*Task brief*:
Scan the following data for lines with "blocks" and state how many there are, as a number only.

*Given records*:
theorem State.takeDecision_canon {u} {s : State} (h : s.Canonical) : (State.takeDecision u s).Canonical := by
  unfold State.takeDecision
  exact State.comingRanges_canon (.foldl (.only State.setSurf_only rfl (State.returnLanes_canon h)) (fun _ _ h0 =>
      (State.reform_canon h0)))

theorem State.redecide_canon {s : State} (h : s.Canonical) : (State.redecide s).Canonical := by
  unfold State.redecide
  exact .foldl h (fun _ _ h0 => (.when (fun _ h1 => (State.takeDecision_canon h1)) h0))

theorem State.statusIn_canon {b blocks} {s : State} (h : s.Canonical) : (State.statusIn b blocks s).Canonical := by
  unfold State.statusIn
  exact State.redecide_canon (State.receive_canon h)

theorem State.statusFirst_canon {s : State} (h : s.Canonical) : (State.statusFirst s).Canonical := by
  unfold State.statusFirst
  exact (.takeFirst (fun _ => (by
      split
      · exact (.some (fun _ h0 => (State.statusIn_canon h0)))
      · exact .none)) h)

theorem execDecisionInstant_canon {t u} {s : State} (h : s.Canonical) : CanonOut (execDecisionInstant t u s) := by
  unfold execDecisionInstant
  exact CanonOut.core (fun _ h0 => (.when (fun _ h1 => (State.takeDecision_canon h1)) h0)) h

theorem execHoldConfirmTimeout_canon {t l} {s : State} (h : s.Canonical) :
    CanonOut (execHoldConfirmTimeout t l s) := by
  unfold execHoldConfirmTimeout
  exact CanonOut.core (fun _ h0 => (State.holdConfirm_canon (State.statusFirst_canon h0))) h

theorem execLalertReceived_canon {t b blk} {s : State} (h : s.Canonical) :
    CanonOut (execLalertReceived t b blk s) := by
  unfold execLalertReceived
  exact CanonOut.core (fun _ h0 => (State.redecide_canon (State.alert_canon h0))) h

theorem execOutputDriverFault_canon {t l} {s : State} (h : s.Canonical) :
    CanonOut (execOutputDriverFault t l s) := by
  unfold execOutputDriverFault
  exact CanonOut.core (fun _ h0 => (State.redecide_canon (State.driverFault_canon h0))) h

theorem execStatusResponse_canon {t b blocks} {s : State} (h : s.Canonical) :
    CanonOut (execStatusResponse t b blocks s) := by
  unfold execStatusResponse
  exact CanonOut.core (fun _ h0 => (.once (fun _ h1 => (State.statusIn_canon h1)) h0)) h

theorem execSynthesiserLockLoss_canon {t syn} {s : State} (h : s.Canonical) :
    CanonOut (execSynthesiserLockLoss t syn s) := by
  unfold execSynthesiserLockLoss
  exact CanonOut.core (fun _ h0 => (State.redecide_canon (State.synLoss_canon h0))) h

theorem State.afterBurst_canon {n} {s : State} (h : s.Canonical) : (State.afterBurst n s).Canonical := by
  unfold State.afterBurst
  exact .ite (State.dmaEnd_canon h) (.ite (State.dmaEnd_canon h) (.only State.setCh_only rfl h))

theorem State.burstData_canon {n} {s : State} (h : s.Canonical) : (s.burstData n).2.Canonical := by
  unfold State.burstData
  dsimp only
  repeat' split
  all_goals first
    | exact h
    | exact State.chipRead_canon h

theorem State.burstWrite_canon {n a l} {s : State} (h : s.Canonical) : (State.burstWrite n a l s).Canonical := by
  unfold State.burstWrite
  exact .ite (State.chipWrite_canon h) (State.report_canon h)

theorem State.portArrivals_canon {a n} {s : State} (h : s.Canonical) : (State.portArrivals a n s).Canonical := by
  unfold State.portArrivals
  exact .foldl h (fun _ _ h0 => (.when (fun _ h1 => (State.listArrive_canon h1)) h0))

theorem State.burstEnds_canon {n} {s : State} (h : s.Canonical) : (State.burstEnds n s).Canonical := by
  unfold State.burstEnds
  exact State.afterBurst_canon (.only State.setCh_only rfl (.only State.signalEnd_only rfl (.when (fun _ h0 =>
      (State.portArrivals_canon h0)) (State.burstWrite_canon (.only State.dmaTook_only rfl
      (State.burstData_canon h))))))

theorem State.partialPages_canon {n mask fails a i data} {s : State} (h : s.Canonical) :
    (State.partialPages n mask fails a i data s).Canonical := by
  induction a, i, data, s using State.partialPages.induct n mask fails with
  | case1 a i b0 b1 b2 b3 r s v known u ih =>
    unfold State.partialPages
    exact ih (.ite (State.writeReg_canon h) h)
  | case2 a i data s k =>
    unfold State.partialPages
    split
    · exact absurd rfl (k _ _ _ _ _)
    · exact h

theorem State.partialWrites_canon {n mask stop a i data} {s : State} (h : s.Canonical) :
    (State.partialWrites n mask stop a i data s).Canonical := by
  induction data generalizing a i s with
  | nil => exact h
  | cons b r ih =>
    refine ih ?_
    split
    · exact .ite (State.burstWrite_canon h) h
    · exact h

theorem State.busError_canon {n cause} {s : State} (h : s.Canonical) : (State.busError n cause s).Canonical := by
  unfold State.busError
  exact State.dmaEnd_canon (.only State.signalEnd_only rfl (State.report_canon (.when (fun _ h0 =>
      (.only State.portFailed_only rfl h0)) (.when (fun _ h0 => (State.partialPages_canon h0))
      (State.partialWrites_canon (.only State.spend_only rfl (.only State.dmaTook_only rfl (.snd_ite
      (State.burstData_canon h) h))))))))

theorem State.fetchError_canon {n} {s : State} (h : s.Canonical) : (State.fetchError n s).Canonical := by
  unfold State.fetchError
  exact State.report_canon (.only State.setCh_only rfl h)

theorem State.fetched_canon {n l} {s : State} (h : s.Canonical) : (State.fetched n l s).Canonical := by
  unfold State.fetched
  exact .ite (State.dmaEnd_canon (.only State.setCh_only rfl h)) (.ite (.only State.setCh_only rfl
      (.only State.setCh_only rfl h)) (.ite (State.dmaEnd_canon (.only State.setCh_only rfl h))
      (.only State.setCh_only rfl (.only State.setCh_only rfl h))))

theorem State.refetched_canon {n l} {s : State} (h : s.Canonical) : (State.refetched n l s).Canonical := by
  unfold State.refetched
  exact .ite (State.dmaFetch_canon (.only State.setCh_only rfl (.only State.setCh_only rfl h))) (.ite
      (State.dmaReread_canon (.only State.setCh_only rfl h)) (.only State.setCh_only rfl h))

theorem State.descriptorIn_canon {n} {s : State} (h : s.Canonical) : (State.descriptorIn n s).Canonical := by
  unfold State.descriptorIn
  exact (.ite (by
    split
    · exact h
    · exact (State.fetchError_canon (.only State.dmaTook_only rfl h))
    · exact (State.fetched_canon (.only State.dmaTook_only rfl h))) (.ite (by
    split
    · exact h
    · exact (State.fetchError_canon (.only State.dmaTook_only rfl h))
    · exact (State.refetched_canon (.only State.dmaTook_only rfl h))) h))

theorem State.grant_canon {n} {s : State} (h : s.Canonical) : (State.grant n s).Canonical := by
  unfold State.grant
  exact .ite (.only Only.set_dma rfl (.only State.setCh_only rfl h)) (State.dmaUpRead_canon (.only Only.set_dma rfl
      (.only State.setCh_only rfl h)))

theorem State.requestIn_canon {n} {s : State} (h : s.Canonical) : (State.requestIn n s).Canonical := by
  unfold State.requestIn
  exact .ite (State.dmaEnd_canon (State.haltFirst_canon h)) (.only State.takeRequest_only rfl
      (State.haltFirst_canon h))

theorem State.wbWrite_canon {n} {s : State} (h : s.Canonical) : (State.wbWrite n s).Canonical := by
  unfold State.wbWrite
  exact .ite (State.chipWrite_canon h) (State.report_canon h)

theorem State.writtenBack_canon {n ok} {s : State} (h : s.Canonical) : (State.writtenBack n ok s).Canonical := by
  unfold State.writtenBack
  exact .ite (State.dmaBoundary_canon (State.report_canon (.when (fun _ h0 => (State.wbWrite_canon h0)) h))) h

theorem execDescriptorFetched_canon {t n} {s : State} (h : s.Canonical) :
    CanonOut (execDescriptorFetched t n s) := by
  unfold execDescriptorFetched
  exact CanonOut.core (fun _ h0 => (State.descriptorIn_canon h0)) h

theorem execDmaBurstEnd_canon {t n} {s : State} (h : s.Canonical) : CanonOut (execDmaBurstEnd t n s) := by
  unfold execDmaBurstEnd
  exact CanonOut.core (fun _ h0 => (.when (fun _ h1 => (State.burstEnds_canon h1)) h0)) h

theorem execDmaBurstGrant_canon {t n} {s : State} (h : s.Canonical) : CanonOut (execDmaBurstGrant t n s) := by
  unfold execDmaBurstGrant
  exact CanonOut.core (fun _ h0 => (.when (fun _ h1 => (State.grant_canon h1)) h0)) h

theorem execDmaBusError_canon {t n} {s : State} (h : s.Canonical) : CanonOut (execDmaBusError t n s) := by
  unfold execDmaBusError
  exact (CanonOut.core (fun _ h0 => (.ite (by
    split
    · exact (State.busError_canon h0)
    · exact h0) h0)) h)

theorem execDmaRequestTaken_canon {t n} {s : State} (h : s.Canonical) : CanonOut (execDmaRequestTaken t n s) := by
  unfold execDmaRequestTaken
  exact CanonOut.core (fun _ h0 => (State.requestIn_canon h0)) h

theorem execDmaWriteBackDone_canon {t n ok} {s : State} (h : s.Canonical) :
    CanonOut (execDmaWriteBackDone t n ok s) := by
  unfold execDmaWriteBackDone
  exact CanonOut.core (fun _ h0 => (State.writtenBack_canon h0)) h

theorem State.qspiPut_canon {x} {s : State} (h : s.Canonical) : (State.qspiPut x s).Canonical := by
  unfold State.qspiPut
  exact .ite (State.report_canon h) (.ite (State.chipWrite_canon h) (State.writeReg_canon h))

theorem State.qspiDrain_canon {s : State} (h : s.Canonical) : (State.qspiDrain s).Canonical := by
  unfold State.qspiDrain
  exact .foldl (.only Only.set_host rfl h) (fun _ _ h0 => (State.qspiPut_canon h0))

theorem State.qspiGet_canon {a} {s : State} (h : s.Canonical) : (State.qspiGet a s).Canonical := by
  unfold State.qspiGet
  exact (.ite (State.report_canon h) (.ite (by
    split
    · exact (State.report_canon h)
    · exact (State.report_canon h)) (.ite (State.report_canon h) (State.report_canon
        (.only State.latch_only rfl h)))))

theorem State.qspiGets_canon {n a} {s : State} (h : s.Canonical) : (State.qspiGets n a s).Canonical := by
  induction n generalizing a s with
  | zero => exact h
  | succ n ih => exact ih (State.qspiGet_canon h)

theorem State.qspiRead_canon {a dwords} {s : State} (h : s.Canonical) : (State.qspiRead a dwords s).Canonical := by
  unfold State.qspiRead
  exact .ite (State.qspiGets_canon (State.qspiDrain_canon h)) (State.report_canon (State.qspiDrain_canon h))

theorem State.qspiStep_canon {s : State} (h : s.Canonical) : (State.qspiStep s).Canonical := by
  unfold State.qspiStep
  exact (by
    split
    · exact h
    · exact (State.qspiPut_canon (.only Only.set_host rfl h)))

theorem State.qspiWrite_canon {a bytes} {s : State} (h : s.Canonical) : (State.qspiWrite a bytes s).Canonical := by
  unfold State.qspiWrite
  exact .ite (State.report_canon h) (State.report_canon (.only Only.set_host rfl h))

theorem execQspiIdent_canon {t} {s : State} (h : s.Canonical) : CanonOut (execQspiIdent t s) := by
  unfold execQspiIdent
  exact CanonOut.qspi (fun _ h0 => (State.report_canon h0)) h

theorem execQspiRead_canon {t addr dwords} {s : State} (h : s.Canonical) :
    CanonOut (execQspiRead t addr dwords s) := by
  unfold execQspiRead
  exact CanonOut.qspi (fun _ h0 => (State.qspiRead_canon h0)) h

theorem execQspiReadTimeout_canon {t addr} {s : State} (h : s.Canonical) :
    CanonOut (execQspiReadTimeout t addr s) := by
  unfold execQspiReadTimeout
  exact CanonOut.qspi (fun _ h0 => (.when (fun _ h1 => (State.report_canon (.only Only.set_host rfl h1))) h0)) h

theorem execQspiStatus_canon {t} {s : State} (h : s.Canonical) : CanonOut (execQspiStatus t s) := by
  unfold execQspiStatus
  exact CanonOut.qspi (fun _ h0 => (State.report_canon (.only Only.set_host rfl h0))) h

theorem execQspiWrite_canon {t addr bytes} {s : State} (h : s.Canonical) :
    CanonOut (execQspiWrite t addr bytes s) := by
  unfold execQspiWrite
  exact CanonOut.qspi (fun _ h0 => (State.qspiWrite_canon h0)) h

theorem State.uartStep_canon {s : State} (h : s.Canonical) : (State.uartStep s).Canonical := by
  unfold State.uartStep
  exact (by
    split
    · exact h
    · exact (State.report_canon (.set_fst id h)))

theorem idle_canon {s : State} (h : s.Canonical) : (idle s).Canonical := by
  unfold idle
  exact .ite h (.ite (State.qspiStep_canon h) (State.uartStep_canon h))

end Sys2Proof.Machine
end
...
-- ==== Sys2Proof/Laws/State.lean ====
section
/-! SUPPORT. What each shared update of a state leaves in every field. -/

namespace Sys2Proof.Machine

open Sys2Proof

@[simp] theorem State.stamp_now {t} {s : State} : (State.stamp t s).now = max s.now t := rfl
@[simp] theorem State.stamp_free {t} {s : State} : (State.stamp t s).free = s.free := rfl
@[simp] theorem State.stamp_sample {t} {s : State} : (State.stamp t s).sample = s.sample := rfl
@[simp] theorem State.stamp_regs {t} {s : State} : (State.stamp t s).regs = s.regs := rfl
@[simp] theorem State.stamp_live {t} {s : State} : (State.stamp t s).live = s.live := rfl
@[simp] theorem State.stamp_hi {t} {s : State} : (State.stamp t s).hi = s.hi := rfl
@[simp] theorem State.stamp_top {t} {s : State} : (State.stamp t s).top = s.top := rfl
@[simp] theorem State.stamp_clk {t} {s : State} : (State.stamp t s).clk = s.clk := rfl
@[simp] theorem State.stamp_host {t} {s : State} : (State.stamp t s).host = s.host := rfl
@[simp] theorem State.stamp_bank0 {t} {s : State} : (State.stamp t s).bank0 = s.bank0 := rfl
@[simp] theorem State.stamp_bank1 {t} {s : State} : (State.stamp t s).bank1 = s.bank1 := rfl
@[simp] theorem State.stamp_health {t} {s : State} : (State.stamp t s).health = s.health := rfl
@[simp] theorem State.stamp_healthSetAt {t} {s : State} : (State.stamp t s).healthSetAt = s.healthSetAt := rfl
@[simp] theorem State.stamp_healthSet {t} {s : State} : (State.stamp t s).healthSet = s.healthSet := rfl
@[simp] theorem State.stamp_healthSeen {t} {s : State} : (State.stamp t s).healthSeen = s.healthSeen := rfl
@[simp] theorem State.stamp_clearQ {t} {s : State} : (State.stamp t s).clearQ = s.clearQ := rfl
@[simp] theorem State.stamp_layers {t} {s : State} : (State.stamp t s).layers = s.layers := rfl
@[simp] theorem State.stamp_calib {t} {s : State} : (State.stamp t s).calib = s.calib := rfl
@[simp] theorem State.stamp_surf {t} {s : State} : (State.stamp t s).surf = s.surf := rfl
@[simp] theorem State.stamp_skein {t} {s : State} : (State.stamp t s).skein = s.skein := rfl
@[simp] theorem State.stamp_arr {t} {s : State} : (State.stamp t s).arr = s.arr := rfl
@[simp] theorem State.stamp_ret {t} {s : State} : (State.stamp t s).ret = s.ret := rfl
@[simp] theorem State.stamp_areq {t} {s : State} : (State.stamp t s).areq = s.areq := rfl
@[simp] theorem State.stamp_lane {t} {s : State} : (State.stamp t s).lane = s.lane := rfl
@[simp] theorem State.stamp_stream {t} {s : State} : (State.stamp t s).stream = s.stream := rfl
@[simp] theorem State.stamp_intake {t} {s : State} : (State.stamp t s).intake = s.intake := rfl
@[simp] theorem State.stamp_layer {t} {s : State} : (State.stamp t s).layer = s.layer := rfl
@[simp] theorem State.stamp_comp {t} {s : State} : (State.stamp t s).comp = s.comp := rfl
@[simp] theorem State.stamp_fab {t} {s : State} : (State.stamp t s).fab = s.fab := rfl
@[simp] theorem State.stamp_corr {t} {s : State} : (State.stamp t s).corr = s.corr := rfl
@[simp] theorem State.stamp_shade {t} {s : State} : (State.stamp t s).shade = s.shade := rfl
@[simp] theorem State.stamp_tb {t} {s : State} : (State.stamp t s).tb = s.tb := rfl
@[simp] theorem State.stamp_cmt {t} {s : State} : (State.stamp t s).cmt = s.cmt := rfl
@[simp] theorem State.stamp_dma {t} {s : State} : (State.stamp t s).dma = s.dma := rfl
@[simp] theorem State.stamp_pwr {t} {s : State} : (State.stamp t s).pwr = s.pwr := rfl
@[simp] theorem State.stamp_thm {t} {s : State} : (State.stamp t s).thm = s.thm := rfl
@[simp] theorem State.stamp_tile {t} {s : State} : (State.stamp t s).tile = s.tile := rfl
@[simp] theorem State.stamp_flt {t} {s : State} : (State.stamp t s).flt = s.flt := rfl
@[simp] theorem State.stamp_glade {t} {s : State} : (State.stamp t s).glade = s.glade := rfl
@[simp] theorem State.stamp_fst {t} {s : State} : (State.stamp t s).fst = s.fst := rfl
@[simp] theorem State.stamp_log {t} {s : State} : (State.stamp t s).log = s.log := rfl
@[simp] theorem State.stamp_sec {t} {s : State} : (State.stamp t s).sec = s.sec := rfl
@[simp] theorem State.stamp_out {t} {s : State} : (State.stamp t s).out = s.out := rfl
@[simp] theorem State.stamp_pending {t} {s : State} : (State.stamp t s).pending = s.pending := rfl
---
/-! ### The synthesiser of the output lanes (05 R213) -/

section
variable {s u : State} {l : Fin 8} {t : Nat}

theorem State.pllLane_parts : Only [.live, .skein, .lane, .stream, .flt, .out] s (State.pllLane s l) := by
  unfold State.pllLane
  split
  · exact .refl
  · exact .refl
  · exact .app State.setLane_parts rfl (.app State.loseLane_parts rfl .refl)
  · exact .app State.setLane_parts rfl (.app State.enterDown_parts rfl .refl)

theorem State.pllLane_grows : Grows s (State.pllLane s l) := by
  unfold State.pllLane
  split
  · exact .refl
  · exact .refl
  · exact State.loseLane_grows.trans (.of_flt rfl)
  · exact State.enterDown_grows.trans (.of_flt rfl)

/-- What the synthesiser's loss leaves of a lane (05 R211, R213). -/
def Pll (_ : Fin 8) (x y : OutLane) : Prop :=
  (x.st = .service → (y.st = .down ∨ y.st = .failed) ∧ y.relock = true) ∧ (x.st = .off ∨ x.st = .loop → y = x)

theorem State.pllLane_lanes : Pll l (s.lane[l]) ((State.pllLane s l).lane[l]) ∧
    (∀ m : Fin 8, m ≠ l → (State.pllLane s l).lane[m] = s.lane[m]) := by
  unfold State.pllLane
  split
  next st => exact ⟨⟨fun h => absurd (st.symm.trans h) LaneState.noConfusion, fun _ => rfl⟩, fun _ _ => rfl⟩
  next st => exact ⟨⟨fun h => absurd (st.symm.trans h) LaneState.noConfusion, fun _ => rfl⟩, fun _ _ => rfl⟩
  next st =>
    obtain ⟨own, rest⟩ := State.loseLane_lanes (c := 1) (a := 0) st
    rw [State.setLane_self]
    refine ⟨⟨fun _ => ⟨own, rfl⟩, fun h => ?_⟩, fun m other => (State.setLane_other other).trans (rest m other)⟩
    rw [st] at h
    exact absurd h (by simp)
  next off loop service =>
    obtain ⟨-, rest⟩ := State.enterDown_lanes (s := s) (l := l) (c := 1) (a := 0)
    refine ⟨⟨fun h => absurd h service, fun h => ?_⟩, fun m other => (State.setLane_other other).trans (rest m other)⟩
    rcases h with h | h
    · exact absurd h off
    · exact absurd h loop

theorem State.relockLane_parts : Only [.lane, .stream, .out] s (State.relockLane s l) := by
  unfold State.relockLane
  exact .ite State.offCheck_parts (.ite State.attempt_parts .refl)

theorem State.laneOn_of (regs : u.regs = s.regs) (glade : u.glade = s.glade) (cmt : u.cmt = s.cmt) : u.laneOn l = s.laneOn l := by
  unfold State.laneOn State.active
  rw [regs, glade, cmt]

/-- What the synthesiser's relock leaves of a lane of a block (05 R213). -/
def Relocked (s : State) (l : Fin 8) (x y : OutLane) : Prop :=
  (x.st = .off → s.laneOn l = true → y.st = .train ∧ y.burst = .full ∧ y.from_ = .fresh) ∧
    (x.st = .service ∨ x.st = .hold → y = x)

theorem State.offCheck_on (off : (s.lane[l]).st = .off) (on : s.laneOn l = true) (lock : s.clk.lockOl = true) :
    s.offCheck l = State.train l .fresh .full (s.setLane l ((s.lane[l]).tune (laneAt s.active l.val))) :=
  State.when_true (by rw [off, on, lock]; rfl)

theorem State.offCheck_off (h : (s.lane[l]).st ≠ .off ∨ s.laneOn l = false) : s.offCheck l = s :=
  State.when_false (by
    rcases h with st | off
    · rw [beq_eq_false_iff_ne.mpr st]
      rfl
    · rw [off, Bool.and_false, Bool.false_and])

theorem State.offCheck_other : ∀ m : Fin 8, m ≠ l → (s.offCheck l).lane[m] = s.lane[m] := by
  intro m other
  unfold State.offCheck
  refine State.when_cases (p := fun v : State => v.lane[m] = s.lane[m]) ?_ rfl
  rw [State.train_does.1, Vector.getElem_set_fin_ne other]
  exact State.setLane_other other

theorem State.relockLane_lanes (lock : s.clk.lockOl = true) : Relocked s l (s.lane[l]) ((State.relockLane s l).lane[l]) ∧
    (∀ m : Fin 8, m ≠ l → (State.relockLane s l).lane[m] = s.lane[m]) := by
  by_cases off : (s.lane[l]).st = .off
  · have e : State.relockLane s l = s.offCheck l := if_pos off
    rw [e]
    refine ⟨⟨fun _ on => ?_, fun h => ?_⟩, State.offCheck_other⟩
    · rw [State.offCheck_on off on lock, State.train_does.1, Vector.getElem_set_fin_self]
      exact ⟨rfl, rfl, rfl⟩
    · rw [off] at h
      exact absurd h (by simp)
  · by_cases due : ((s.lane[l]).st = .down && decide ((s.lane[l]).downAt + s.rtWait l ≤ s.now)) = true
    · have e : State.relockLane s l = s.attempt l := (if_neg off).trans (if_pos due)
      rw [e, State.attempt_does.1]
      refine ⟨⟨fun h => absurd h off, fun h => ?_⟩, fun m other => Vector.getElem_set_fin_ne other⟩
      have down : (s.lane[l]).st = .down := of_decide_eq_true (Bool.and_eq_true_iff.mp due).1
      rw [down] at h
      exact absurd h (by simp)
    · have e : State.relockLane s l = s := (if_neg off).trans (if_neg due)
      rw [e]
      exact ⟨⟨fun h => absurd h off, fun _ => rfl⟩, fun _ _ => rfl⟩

*Answer section*:
3